------ Source data

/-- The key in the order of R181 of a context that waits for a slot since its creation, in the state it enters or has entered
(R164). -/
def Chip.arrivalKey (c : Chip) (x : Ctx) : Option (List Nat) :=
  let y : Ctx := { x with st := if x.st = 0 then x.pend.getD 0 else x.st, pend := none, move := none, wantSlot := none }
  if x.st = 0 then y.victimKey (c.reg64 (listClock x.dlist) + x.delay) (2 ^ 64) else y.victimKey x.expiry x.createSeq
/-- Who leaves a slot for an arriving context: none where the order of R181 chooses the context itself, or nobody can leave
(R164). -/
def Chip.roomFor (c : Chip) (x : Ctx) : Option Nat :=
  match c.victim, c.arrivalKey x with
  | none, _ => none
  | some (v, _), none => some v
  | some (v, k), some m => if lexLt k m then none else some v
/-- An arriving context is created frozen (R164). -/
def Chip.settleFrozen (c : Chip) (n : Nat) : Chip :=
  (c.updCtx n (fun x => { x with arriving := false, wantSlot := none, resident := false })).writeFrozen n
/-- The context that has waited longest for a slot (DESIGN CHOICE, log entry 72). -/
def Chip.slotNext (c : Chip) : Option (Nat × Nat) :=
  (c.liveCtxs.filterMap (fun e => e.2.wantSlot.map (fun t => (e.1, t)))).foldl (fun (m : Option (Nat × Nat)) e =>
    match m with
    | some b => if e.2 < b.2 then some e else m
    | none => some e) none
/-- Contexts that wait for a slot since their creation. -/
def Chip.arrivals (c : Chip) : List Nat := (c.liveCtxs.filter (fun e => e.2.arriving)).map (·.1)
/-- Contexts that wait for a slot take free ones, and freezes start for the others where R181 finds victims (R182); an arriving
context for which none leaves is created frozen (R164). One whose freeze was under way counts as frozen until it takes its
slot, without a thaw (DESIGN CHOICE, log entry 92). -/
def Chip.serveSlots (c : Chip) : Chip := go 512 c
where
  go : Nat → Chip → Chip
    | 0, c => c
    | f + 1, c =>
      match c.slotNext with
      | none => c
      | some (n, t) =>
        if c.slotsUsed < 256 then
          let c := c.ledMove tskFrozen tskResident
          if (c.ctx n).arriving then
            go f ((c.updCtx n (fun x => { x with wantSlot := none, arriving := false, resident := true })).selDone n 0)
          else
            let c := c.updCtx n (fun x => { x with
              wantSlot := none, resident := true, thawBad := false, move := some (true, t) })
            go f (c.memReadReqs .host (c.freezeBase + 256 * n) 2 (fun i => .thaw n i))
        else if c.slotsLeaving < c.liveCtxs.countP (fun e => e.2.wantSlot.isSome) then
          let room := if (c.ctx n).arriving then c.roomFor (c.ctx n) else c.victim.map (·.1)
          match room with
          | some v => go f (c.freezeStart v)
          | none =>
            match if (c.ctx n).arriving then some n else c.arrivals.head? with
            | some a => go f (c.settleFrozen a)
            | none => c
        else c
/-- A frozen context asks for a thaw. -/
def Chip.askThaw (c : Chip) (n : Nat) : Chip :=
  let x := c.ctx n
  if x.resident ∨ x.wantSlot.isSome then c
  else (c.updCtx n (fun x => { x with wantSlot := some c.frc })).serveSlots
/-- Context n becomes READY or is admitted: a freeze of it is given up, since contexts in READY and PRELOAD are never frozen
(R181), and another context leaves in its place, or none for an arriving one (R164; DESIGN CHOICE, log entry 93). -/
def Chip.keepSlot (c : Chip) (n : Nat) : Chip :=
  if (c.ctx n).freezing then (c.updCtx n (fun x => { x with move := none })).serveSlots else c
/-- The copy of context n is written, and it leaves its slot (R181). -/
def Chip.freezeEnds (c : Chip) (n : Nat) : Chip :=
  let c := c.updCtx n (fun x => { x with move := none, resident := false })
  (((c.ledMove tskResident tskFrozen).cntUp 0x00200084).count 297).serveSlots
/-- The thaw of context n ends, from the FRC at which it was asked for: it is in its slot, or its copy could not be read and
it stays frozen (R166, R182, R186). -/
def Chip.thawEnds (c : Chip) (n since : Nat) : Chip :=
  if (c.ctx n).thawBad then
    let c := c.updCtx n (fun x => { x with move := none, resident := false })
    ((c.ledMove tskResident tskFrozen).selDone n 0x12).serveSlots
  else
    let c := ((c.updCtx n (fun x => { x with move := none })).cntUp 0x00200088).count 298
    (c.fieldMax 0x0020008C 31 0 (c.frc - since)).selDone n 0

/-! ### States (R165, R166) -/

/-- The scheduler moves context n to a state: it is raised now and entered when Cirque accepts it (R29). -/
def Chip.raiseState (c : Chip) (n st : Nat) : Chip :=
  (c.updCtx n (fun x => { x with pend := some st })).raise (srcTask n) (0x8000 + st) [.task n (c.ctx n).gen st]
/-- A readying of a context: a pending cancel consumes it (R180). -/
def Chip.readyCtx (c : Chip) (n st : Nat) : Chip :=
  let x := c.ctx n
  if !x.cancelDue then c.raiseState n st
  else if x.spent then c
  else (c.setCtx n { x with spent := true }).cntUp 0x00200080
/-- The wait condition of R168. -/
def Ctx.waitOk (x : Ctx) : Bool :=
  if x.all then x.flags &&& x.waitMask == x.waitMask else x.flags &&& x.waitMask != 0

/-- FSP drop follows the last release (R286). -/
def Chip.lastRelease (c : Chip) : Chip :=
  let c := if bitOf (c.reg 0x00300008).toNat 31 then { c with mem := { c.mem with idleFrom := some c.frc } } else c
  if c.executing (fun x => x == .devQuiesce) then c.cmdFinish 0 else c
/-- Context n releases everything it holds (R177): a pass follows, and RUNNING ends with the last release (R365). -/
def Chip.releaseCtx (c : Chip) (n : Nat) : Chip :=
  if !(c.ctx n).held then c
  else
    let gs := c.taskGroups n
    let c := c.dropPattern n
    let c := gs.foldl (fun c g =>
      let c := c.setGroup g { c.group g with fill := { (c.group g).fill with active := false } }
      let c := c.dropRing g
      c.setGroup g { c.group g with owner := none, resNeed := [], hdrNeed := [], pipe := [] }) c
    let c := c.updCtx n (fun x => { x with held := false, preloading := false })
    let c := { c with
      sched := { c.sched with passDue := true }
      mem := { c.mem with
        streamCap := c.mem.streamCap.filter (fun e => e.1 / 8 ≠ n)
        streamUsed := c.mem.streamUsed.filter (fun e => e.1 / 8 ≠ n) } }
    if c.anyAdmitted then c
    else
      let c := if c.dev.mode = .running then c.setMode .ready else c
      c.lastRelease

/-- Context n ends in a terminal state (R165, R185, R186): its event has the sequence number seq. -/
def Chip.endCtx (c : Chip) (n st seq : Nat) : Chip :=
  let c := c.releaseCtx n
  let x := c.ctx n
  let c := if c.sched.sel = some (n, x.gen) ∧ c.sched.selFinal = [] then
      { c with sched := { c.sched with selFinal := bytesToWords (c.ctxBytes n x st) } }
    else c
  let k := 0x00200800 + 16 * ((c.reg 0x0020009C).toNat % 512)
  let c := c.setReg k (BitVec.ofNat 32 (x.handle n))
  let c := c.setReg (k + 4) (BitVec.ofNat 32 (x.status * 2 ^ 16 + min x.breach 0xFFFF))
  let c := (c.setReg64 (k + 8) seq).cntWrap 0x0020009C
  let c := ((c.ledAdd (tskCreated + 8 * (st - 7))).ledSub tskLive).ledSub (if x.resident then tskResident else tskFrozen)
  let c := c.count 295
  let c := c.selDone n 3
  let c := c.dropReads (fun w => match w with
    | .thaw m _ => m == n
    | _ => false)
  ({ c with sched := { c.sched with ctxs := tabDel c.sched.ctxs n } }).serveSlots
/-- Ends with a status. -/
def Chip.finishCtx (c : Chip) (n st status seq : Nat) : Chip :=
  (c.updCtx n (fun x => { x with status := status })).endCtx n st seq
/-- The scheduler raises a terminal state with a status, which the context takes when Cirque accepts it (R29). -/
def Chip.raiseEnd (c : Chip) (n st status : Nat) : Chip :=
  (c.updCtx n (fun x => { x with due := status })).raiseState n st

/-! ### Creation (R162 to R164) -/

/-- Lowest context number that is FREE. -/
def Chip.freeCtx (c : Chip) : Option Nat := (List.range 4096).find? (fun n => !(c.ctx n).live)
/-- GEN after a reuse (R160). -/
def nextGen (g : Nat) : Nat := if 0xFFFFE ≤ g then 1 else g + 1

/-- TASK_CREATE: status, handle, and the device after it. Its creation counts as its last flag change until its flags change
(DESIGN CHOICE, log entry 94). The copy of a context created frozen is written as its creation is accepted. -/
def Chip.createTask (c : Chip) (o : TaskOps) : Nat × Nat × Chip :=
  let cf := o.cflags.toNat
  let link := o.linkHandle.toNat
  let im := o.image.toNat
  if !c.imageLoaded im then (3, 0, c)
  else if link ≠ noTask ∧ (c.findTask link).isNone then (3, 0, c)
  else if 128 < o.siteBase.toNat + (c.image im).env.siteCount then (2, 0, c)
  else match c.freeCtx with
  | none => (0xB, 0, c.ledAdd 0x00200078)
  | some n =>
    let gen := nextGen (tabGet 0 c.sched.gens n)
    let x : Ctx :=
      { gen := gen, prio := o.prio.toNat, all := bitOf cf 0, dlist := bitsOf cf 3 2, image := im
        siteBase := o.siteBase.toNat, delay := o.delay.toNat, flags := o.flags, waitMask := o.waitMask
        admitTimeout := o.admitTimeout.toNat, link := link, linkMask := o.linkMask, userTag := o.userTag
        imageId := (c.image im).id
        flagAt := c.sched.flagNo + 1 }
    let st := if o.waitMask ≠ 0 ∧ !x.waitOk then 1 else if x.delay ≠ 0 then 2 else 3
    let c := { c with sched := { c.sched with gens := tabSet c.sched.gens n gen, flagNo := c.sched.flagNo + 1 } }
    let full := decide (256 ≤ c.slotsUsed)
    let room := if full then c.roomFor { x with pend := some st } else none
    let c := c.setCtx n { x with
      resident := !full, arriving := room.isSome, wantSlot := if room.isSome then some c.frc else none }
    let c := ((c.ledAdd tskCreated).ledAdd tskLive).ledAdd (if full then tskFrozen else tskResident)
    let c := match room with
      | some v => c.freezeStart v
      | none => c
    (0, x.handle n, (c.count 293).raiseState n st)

------------

### Exercise prompt
Scan the data above for the word "held". Copy every line in which it is found.

### Your solution
  if !(c.ctx n).held then c
    let c := c.updCtx n (fun x => { x with held := false, preloading := false })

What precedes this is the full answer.